Every day, teams come to  rely on numerous secrets in  their development and operational DevOps processes. Secrets ranging from passwords, tokens, certificates, Secure Shell (SSH) keys, and database credentials simply cannot  be hardcoded or configured statically anymore.

Fortanix offers a powerful yet straightforward solution for enterprises and DevOps  alike  to centralize the storage and management of security artifacts. Secrets, cryptographic keys, and certificates can be extended to widely used applications such as  databases, Public Key Infrastructure (PKI) systems, HyperText Transfer Protocol (HTTP) servers/proxies, and custom applications. Most importantly, it does so  without sacrificing  the security of a Hardware Security Module (HSM) and  the agility of a massively scalable Google Cloud Key Management Service (KMS) built on a modern technology stack.

2.1 Secrets Management in OpenShift

OpenShift operates in two primary realms: the control plane and data plane control plane and data plane. Various components within the control plane are responsible for the orchestration of backbone services necessary to run a distributed application.

OpenShift relies on internal secrets to bootstrap  various critical services in the control plane to establish  trust. These secrets are stored in etcd database and are only base64-encoded by default. Fortanix DSM can encrypt the entire  etcd data on behalf of OpenShift to ensure data and application security at-rest. This is a critical requirement for operating any enterprise OpenShift cluster. Encryption keys do not leave the HSM, as OpenShift invokes Fortanix DSM to encrypt or decrypt the secondary data encryption keys  using a master key. This is accomplished  using the OpenShift KMS Plugin as described in Section 3.0: OpenShift KMS Plugin.

In addition to serving as an external KMS provider to OpenShift, Fortanix DSM can also directly own and manage application-level secrets for OpenShift. The secrets are never stored at rest in local databases such as etcd, instead, they are injected directly into the pods at runtime. This document  also illustrates on multiple ways of authentication methods for accessing secrets in Fortanix DSM. For more information, refer to Section 4.0: OpenShift Secrets Injection - Architecture.

Fortanix DSM supports multiple authentication mechanisms. API Key is the standard method  for authentication and is stored as a OpenShift secret within the cluster . Additionally, OpenShift and Google Cloud service accounts  can authenticate using a trustworthy, OpenShift-generated, signed JWT. This mechanism maintains the credentials independently from the application simply by relying on the PKI established within the orchestration control plane, thereby enhancing security.

As many enterprises find their DevOps workflows to the Cloud, and with OpenShift increasingly provisioning a variety of distributed deployments, the need for robust application secrets stored as a supplement to OpenShift etcd should be paramount.

3.0 OpenShift KMS Plugin

Effective OpenShift 1.10, a new feature called KMS Encryption Provider lets organizations bring their own KMS, for encrypting secrets stored in OpenShift etcd database. Fortanix provides an open-source plugin that communicates with OpenShift over a Unix Socket. At bootup or during orchestration, the API Server automatically generates the DEKs and encrypts them using a master key (KEK) stored in Fortanix DSM.

3.1 Prerequisites

Ensure that the following requirements are met:

• OpenShift cluster, Version 1.10 and above.

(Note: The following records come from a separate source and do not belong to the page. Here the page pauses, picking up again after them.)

/-! ### PCIe (R359 to R363) -/

/-- A frame that host ring `r` brought loses its descriptor: one still being copied is dropped, where its sending has begun by the underrun of
its port (R197); another is sent without a write-back (R361, R369).
(DEDUCED, log entry 84) -/
def orphanFrame (r : Nat) (s : State) (id : Nat) : State :=
  match s.frame id with
  | some x => (match x.src with
    | .ring q _ _ =>
      if q ≠ r then s
      else if x.copied then s.setFrame id (some { x with src := .tel })
      else
        let s := unqueue id s
        let k := s.sendingCopies id
        if k = 0 then (freeCells x.cells s).setFrame id none else s.setFrame id (some { x with left := k, closed := true, src := .tel })
    | _ => s)
  | none => s

/-- The rings of PCIe function `r` end, empty, and its MSI-X table is cleared (R361).
(DEDUCED, log entry 84) -/
def resetPcieFn (r : Nat) (s : State) : State :=
  let s := (s.yard.frames.map (·.1)).foldl (orphanFrame r) s
  let s := ((s.put F.ydHtxptr_LOGN 0 r).put F.ydHtxptr_HEAD 0 r).put F.ydHtxptr_TAIL 0 r
  let s := ((s.put F.ydHrxptr_LOGN 0 r).put F.ydHrxptr_HEAD 0 r).put F.ydHrxptr_TAIL 0 r
  let other := fun v => v / 128 != r
  { s with
    yard := { s.yard with
      htxNext := Tab.set 0 s.yard.htxNext r 0, hrx := Tab.set [] s.yard.hrx r [], owed := s.yard.owed.filter other }
    host := { s.host with
      msixEn := s.host.msixEn &&& ~~~(BitVec.ofNat 16 (2 ^ r))
      unmasked := s.host.unmasked.filter other, pba := s.host.pba.filter other } }

/-- The link goes down: every function's rings and table, and what the host still waits for (R167, R361).
(DEDUCED, log entry 84) -/
def pcieDown (s : State) : State :=
  let s := (List.range 16).foldl (fun s r => resetPcieFn r s) (icWithdraw (fun r => r.i == 16 && (r.w == .pf || isVf r.w)) s)
  { s with host := { s.host with pcieUp := false } }

/-- The link trains, with the Ostler's leave, while the logic die's clocks run, and comes up (R26, R28, R335, R359). -/
def pcieTrain (s : State) : State :=
  if !s.clocksOn || s.host.pcieUp then s
  else
    let (ok, s) := trainLeave 13 s
    if ok then { s with host := { s.host with pcieUp := true } } else s

/-- A vector that stands for a condition; a doorbell or ring message is pending by its PBA bit alone. -/
def State.stillHolds (s : State) (v : Nat) : Bool := !levelVectors.contains v || s.condition v

/-- A vector is unmasked: it is sent where it is due and the function's MSI-X Enable is 1 (R363).
(DEDUCED, log entry 53) -/
def unmask (v : Nat) (s : State) : State :=
  if !s.host.pcieUp then s
  else
    let due := s.host.pba.contains v && s.stillHolds v && s.host.msixEn.getLsbD (v / 128)
    let s := { s with host := { s.host with
      unmasked := if s.host.unmasked.contains v then s.host.unmasked else s.host.unmasked ++ [v]
      pba := s.host.pba.filter (· ≠ v) } }
    if due then s.emit (.msix v) else s

/-- What the host writes to the MSI-X structures: a vector unmasked or masked, or the Enable of a function (R363).
(DEDUCED, log entry 53) -/
def msixAct (a : MsixAct) (s : State) : State :=
  match a with
  | .unmask v => unmask v s
  | .mask v =>
    if !s.host.pcieUp then s else { s with host := { s.host with unmasked := s.host.unmasked.filter (· ≠ v.val) } }
  | .enable r on =>
    let b := BitVec.ofNat 16 (2 ^ r.val)
    if !s.host.pcieUp then s
    else { s with host := { s.host with msixEn := if on then s.host.msixEn ||| b else s.host.msixEn &&& ~~~b } }

/-! ### The endpoint (R359) -/

/-- Device ID of the physical function and of the virtual ones; Revision ID; class code. -/
def pcieDevice (vf : Bool) : Nat := if vf then 0x4813 else 0x4812
def pcieRevision : Nat := 0xB1
def pcieClass : Nat := 0x0280
/-- Functions beyond the physical one, the bytes of BAR 2, the payload sizes, and the longest read request of the part. -/
def pcieVfs : Nat := 15
def bar2Bytes : Nat := 0x80000
def pciePayloads : List Nat := [128, 256]
def pcieReadMax : Nat := 512

/-- What lies at a byte of BAR 2, in every function alike: byte `b` of the page of pair `m`, of an entry of the MSI-X table or of
the PBA. -/
inductive Bar2Place
  | pairPage (m b : Nat) | table (v b : Nat) | pba (b : Nat) | hole
  deriving DecidableEq, Repr

/-- The layout of BAR 2; an entry of the table has 16 bytes and the PBA a bit per vector, as PCI Express gives.
(DEDUCED, log entry 53; DESIGN CHOICE, log entry 114) -/
def bar2Place (a : Nat) : Bar2Place :=
  if a < 0x40000 then .pairPage (a / 0x100) (a % 0x100)
  else if a < 0x40800 then .table ((a - 0x40000) / 16) (a % 16)
  else if 0x48000 ≤ a && a < 0x48010 then .pba (a - 0x48000)
  else .hole

/-- How a request of the host completes. -/
inductive PcieDone
  | successful | unsupportedRequest
  deriving DecidableEq, Repr

/-- The part takes memory requests alone; an AtomicOp completes with Unsupported Request. -/
def pcieCompletion (atomicOp : Bool) : PcieDone := if atomicOp then .unsupportedRequest else .successful

/-! ### Transfers of bytes (R366) -/

/-- What a transfer reads from the slot that holds `a` on: `n` slots with the disposition of the first.
(DESIGN CHOICE, log entry 99) -/
def readSlots (w : Who) : Nat → Nat → State → List (Nat × Word) × State
  | _, 0, s => ([], s)
  | a, n + 1, s =>
    let x := busRead w a (hostPlace a) s
    let r := readSlots w (a / 8 * 8 + 8) n x.1.st
    ((x.1.disp, if x.1.disp = 9 then 0 else x.2.word) :: r.1, r.2)

/-- The bytes of a transfer that fall into one slot: its byte enables and its value. -/
def slotBytesAt (a : Nat) (bs : List Byte) (slot : Nat) : BitVec 8 × BitVec 64 :=
  let at_ := fun k => 8 * slot + k - a
  let on := fun k => a ≤ 8 * slot + k && 8 * slot + k < a + bs.length
  (BitVec.ofNat 8 (((List.range 8).map fun k => b2n (on k) * 2 ^ k).sum),
    BitVec.ofNat 64 (((List.range 8).map fun k => if on k then ((bs.getD (at_ k) 0).toNat) * 2 ^ (8 * k) else 0).sum))

/-- Of two dispositions the one that R18 reports.
(DEDUCED, log entry 79) -/
def worse (a b : Nat) : Nat := if a = 9 ∨ b = 9 then 9 else if a = 8 ∨ b = 8 then 8 else 0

• Support for OpenShift 4.1 and above.

• Access to OpenShift Master nodes is required.

3.2 Setup

To encrypt the OpenShift secrets with Key(s) stored in Fortanix DSM, refer to Fortanix GitHub Repository - Readme.

To deploy the OpenShift cluster using Rancher, refer to Fortanix GitHub Repository – Rancher Guide to apply the encryption configuration.

4.0 OpenShift Secrets Injection - Architecture

Instead of storing sensitive data as OpenShift secrets, secrets can be directly injected into  workloads at runtime using Admission Controllers provided by Fortanix. This provides tighter control over  sensitive data, ensuring that secrets are not stored in any local database or file system at rest. Developers and operators only need to specify the application secrets, which are automatically injected into destination pods or containers as environment variables.

Admission Controllers were introduced in OpenShift version 1.9 and made publicly available (beta) since version 1.13. They are commonly implemented as Validation or Mutation Webhooks that inspect, verify and/or alter pod specifications during their creation or update within the cluster. When implemented with a dedicated sidecar for reading and refreshing secrets from Fortanix DSM, secrets are securely injected into the application. A cluster administrator  updates the API Server to accept Admission Controllers. A Mutating Webhook Configuration is applied, which runs a OpenShift Service to inspect pod specifications and can be limited to either the default or a specific namespace. This mutation service is a simple web server that leverages the OpenShift API to read the config maps, volumes and, containers of the pod seeking entry into or update within the cluster. Pod specifications must include certain predefined annotations relevant to the mutation service. Optionally, the mutation service can be programmed to perform dynamic changes to the pod based on a flexible set of annotations.

This mutation service is a simple Web Server that is implemented in Go programming language supporting the OpenShift API.

This web server typically does the following:

1. A main method to keep the webserver daemon running.

2. The HTTP endpoint at which requests from API Server are received, for example: /mutate

3. Transport Layer Security (TLS) certificates for mutual authentication and secure exchange of payload.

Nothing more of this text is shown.